=== Begin Enclosure ===

-- ==== Sys2Proof/Machine/Attribution.lean ====
section
/-! DEFINITION. Which addresses are secure and which belong to a cocoon (R18, R245, R246, R253, R255), and reading memory
as the secure world or a cocoon reaches it. -/
namespace Sys2Proof.Machine

/-- The start, the unit and the size in units of watermarked region `w`: 0 eMRAM, 1 system SRAM, 2 step store, 3 DRAM (R18). -/
def wmRegion (w : Nat) : Nat × Nat × Nat :=
  match w with
  | 0 => (0x01000000, 4096, 0x800)
  | 1 => (0x10000000, 4096, 0x400)
  | 2 => (0x20000000, 96, 0x4000)
  | _ => (0x800000000, 4096, 0x200000)

/-- The watermark field of region `w`. -/
def wmField (w : Nat) : Fld :=
  match w with
  | 0 => R.SEC_WM_EMRAM_units
  | 1 => R.SEC_WM_SRAM_units
  | 2 => R.SEC_WM_STEP_units
  | _ => R.SEC_WM_DRAM_units

/-- The first address of region `w` that is not secure under `units` (R245). -/
def wmTop (w units : Nat) : Nat :=
  let r := wmRegion w
  r.1 + r.2.1 * min units r.2.2

/-- Whether an address is secure (R18). -/
def State.secureAddr (s : State) (a : Nat) : Bool :=
  decide (a < 0x20000) ||
  [0, 1, 2, 3].any (fun w => decide ((wmRegion w).1 ≤ a) && decide (a < wmTop w (s.rd pgSec (wmField w))))

/-- Range `r` of cocoon `n` where it is enabled: its first address and the first address past it (R253). -/
def State.cocRange (s : State) (n r : Nat) : Option (Nat × Nat) :=
  if s.rdB (iCoc n) (R.SEC_COC_LIM_en r) then
    some (4096 * s.rd (iCoc n) (R.SEC_COC_BASE_page r), 4096 * (s.rd (iCoc n) (R.SEC_COC_LIM_page r) + 1))
  else none

/-- The enabled ranges of cocoon `n`, in range order. -/
def State.cocRanges (s : State) (n : Nat) : List (Nat × Nat) := (List.range 4).filterMap (s.cocRange n)

/-- Whether two ranges overlap. -/
def overlaps (x y : Nat × Nat) : Bool := decide (x.1 < y.2) && decide (y.1 < x.2)

/-- Whether an address lies in a range of cocoon `n`. -/
def State.inCoc (s : State) (n a : Nat) : Bool := (s.cocRanges n).any (fun x => decide (x.1 ≤ a) && decide (a < x.2))

/-- The cocoons that are not FREE. -/
def State.liveCocs (s : State) : List Nat := (List.range 16).filter (fun n => s.cocState n != 0)

/-- Whether cocoon `n` is closed to the secure world: sealed, being sealed, or being destroyed (R252, R254). -/
def State.closedCoc (s : State) (n : Nat) : Bool :=
  s.cocState n == 2 || s.cocState n == 3 || s.rdB (iCoc n) R.SEC_COC_STAT_busy

/-- Whether a range of memory lies wholly in one region that a job may read: boot ROM, eMRAM, system SRAM, or DRAM while
domain MEM is on. -/
def State.readable (s : State) (a n : Nat) : Bool :=
  let e := a + n
  decide (e ≤ 0x20000)
    || (decide (0x01000000 ≤ a) && decide (e ≤ 0x01800000))
    || (decide (0x10000000 ≤ a) && decide (e ≤ 0x10400000))
    || (decide (0x800000000 ≤ a) && decide (e ≤ 0xA00000000) && s.domOn 6)

/-- Whether a range of memory takes stores: the eMRAM configuration area, system SRAM, or DRAM while MEM is on (R242). -/
def State.writable (s : State) (a n : Nat) : Bool :=
  s.readable a n && !decide (a < 0x01600000) && !(decide (a + n > 0x01680000) && decide (a < 0x01800000))

/-- Whether the secure world reaches the range (R246, R255). -/
def State.secReach (s : State) (a n : Nat) : Bool :=
  s.readable a n &&
    s.liveCocs.all (fun c => !s.closedCoc c || (s.cocRanges c).all (fun x => !overlaps x (a, a + n)))

/-- Whether the range lies wholly in the ranges of cocoon `c` (R283): each 4 KiB page of it does. -/
def State.cocReach (s : State) (c a n : Nat) : Bool :=
  s.readable a n &&
    (n == 0 || (List.range ((a + n - 1) / 4096 + 1 - a / 4096)).all (fun i => s.inCoc c (4096 * (a / 4096 + i))))

/-- The byte at an address of the map: the boot ROM, the host image of a step in the step window, or memory. -/
def State.peek (s : State) (a : Nat) : Byte :=
  if a < 0x20000 then Config.bootRom a
  else if 0x20000000 ≤ a ∧ a < 0x20180000 then (imageBytes (s.image ((a - 0x20000000) / 96))).getD ((a - 0x20000000) % 96) 0
  else s.mem.read a

/-- The bytes from an address on. -/
def State.peekN (s : State) (a n : Nat) : List Byte := (List.range n).map (fun i => s.peek (a + i))

/-- Whether an enabled pool reaches to or past address `top` (R342). -/
def State.poolAbove (s : State) (top : Nat) : Bool :=
  s.rdB pgQpm (R.CTRL_enable pgQpm) &&
    decide (top < 0x800000000 + 0x10000000 * (s.rd pgQpm R.QPM_POOL_idx + s.rd pgQpm R.QPM_POOL_size))

end Sys2Proof.Machine
end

=== End Enclosure ===

Take the lines from the first line of the listing up to and including the line with "def wmField (w" and give them again exactly.

ANSWER TO THE EXERCISE:
-- ==== Sys2Proof/Machine/Attribution.lean ====
section
/-! DEFINITION. Which addresses are secure and which belong to a cocoon (R18, R245, R246, R253, R255), and reading memory
as the secure world or a cocoon reaches it. -/
namespace Sys2Proof.Machine

/-- The start, the unit and the size in units of watermarked region `w`: 0 eMRAM, 1 system SRAM, 2 step store, 3 DRAM (R18). -/
def wmRegion (w : Nat) : Nat × Nat × Nat :=
  match w with
  | 0 => (0x01000000, 4096, 0x800)
  | 1 => (0x10000000, 4096, 0x400)
  | 2 => (0x20000000, 96, 0x4000)
  | _ => (0x800000000, 4096, 0x200000)

/-- The watermark field of region `w`. -/
def wmField (w : Nat) : Fld :=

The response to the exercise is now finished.